* [INSTRUCTIONS FOR THE TASK] Your answer must be an exact copy of the records below.

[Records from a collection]

/-! ## Words written between frames, with no operation in flight -/

/-- `p'` is `p` with these words written from the cursor on (R119, R121, R124). -/
structure PictureMemory.Written (p : PictureMemory) (ws : List Word) (p' : PictureMemory) : Prop where
  words : ∀ k w, ws[k]? = some w → p'.array.read (onward p.cursor k).key = w
  others : ∀ a : Addr, (∀ k, k < ws.length → onward p.cursor k ≠ a) → p'.array.read a.key = p.array.read a.key
  cursor : p'.cursor = onward p.cursor ws.length
  holderAddr : p'.holder.addr = p.holder.addr
  holderValue : ∀ k w, ws[k]? = some w → onward p.cursor k = p.holder.addr → p'.holder.value = w
  holderKept : (∀ k, k < ws.length → onward p.cursor k ≠ p.holder.addr) → p'.holder = p.holder
  deferred : p'.deferred = p.deferred
  patch : p'.patch = p.patch
  view : p'.view = none

theorem PictureMemory.Written.nil {p : PictureMemory} (view : p.view = none) : p.Written [] p where
  words := by simp
  others _ _ := rfl
  cursor := rfl
  holderAddr := rfl
  holderValue := by simp
  holderKept _ := rfl
  deferred := rfl
  patch := rfl
  view := view

/-- A word written first, and others from the next address on, which do not come back to it. -/
theorem PictureMemory.Written.cons {p q p' : PictureMemory} {w : Word} {ws : List Word} (wf : p.array.wf = true)
    (first : q = { p with array := p.array.write p.cursor.key w, cursor := p.cursor.next
                          holder := p.holder.seeing p.cursor w })
    (rest : q.Written ws p') (length : ws.length < 65536) : p.Written (w :: ws) p' := by
  subst first
  have apart (k : Nat) (hk : k < ws.length) : onward p.cursor.next k ≠ p.cursor := onward_next_ne _ (by omega)
  exact
    { words := fun k x hx => by
        cases k with
        | zero =>
          cases hx
          exact (rest.others p.cursor apart).trans (by rw [Memory.read_write wf, if_pos rfl])
        | succ k => exact rest.words k x hx
      others := fun a ha => by
        have other : a.key ≠ p.cursor.key := fun same => ha 0 (by simp) (Addr.key_inj.1 same).symm
        rw [rest.others a fun k hk => ha (k + 1) (by simpa using hk), Memory.read_write wf, if_neg other]
      cursor := rest.cursor
      holderAddr := by rw [rest.holderAddr, Holder.seeing_addr]
      holderValue := fun k x hx same => by
        cases k with
        | zero =>
          cases hx
          have kept := rest.holderKept fun k hk => by
            rw [Holder.seeing_addr, ← same]
            exact apart k hk
          rw [kept]
          exact Holder.seeing_value w same
        | succ k => exact rest.holderValue k x hx (by rw [Holder.seeing_addr]; exact same)
      holderKept := fun h => by
        have first := Holder.seeing_other w (h 0 (by simp))
        refine (rest.holderKept fun k hk => ?_).trans first
        rw [Holder.seeing_addr]
        exact h (k + 1) (by simpa using hk)
      deferred := rest.deferred
      patch := rest.patch
      view := rest.view }

/-- With no operation in flight and no frame in progress every word is written at once (R124, R133). -/
theorem PictureMemory.writeWords_written {m : Mover} (idle : m.state = .idle) (ws : List Word) (taken : Nat)
    {p : PictureMemory} (view : p.view = none) (wf : p.array.wf = true) (length : ws.length < 65536) :
    ∃ p', PictureMemory.writeWords m ws taken p = (p', okResult [BitVec.ofNat 16 (taken + ws.length)])
      ∧ p.Written ws p' := by
  induction ws generalizing taken p with
  | nil => exact ⟨p, rfl, .nil view⟩
  | cons w ws ih =>
    have word := writeWord_placed w (Mover.protects_of_idle p.cursor idle) (defers_of_no_view _ view)
    rw [tear_view_of_none _ view, ← view] at word
    have shorter : ws.length < 65536 := Nat.lt_of_succ_lt length
    obtain ⟨p', he, written⟩ := ih (taken + 1) (p := { p with array := p.array.write p.cursor.key w
                                                              cursor := p.cursor.next
                                                              holder := p.holder.seeing p.cursor w })
      view (Memory.write_wf wf p.cursor.key_lt) shorter
    refine ⟨p', ?_, .cons wf rfl written shorter⟩
    rw [writeWords_taken ws taken word, he, List.length_cons, Nat.add_assoc, Nat.add_comm 1]

/-! ## The words of a MEM_READ (R127) -/

/-- The address whose newest value is in the holder after `k` words of a MEM_READ (R127, R130). -/
def PictureMemory.readAddr (p : PictureMemory) (k : Nat) : Addr :=
  if p.patch = none then onward p.cursor k else p.cursor

theorem PictureMemory.afterRead_eq (p : PictureMemory) :
    p.afterRead =
      { p with cursor := p.readAddr 1
               holder := { addr := p.readAddr 1, value := p.newest (p.readAddr 1) } } := by
  unfold afterRead readAddr
  cases p.patch <;> rfl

* [COMPLETED EXERCISE]
/-! ## Words written between frames, with no operation in flight -/

/-- `p'` is `p` with these words written from the cursor on (R119, R121, R124). -/
structure PictureMemory.Written (p : PictureMemory) (ws : List Word) (p' : PictureMemory) : Prop where
  words : ∀ k w, ws[k]? = some w → p'.array.read (onward p.cursor k).key = w
  others : ∀ a : Addr, (∀ k, k < ws.length → onward p.cursor k ≠ a) → p'.array.read a.key = p.array.read a.key
  cursor : p'.cursor = onward p.cursor ws.length
  holderAddr : p'.holder.addr = p.holder.addr
  holderValue : ∀ k w, ws[k]? = some w → onward p.cursor k = p.holder.addr → p'.holder.value = w
  holderKept : (∀ k, k < ws.length → onward p.cursor k ≠ p.holder.addr) → p'.holder = p.holder
  deferred : p'.deferred = p.deferred
  patch : p'.patch = p.patch
  view : p'.view = none

theorem PictureMemory.Written.nil {p : PictureMemory} (view : p.view = none) : p.Written [] p where
  words := by simp
  others _ _ := rfl
  cursor := rfl
  holderAddr := rfl
  holderValue := by simp
  holderKept _ := rfl
  deferred := rfl
  patch := rfl
  view := view

/-- A word written first, and others from the next address on, which do not come back to it. -/
theorem PictureMemory.Written.cons {p q p' : PictureMemory} {w : Word} {ws : List Word} (wf : p.array.wf = true)
    (first : q = { p with array := p.array.write p.cursor.key w, cursor := p.cursor.next
                          holder := p.holder.seeing p.cursor w })
    (rest : q.Written ws p') (length : ws.length < 65536) : p.Written (w :: ws) p' := by
  subst first
  have apart (k : Nat) (hk : k < ws.length) : onward p.cursor.next k ≠ p.cursor := onward_next_ne _ (by omega)
  exact
    { words := fun k x hx => by
        cases k with
        | zero =>
          cases hx
          exact (rest.others p.cursor apart).trans (by rw [Memory.read_write wf, if_pos rfl])
        | succ k => exact rest.words k x hx
      others := fun a ha => by
        have other : a.key ≠ p.cursor.key := fun same => ha 0 (by simp) (Addr.key_inj.1 same).symm
        rw [rest.others a fun k hk => ha (k + 1) (by simpa using hk), Memory.read_write wf, if_neg other]
      cursor := rest.cursor
      holderAddr := by rw [rest.holderAddr, Holder.seeing_addr]
      holderValue := fun k x hx same => by
        cases k with
        | zero =>
          cases hx
          have kept := rest.holderKept fun k hk => by
            rw [Holder.seeing_addr, ← same]
            exact apart k hk
          rw [kept]
          exact Holder.seeing_value w same
        | succ k => exact rest.holderValue k x hx (by rw [Holder.seeing_addr]; exact same)
      holderKept := fun h => by
        have first := Holder.seeing_other w (h 0 (by simp))
        refine (rest.holderKept fun k hk => ?_).trans first
        rw [Holder.seeing_addr]
        exact h (k + 1) (by simpa using hk)
      deferred := rest.deferred
      patch := rest.patch
      view := rest.view }

/-- With no operation in flight and no frame in progress every word is written at once (R124, R133). -/
theorem PictureMemory.writeWords_written {m : Mover} (idle : m.state = .idle) (ws : List Word) (taken : Nat)
    {p : PictureMemory} (view : p.view = none) (wf : p.array.wf = true) (length : ws.length < 65536) :
    ∃ p', PictureMemory.writeWords m ws taken p = (p', okResult [BitVec.ofNat 16 (taken + ws.length)])
      ∧ p.Written ws p' := by
  induction ws generalizing taken p with
  | nil => exact ⟨p, rfl, .nil view⟩
  | cons w ws ih =>
    have word := writeWord_placed w (Mover.protects_of_idle p.cursor idle) (defers_of_no_view _ view)
    rw [tear_view_of_none _ view, ← view] at word
    have shorter : ws.length < 65536 := Nat.lt_of_succ_lt length
    obtain ⟨p', he, written⟩ := ih (taken + 1) (p := { p with array := p.array.write p.cursor.key w
                                                              cursor := p.cursor.next
                                                              holder := p.holder.seeing p.cursor w })
      view (Memory.write_wf wf p.cursor.key_lt) shorter
    refine ⟨p', ?_, .cons wf rfl written shorter⟩
    rw [writeWords_taken ws taken word, he, List.length_cons, Nat.add_assoc, Nat.add_comm 1]

/-! ## The words of a MEM_READ (R127) -/

/-- The address whose newest value is in the holder after `k` words of a MEM_READ (R127, R130). -/
def PictureMemory.readAddr (p : PictureMemory) (k : Nat) : Addr :=
  if p.patch = none then onward p.cursor k else p.cursor

theorem PictureMemory.afterRead_eq (p : PictureMemory) :
    p.afterRead =
      { p with cursor := p.readAddr 1
               holder := { addr := p.readAddr 1, value := p.newest (p.readAddr 1) } } := by
  unfold afterRead readAddr
  cases p.patch <;> rfl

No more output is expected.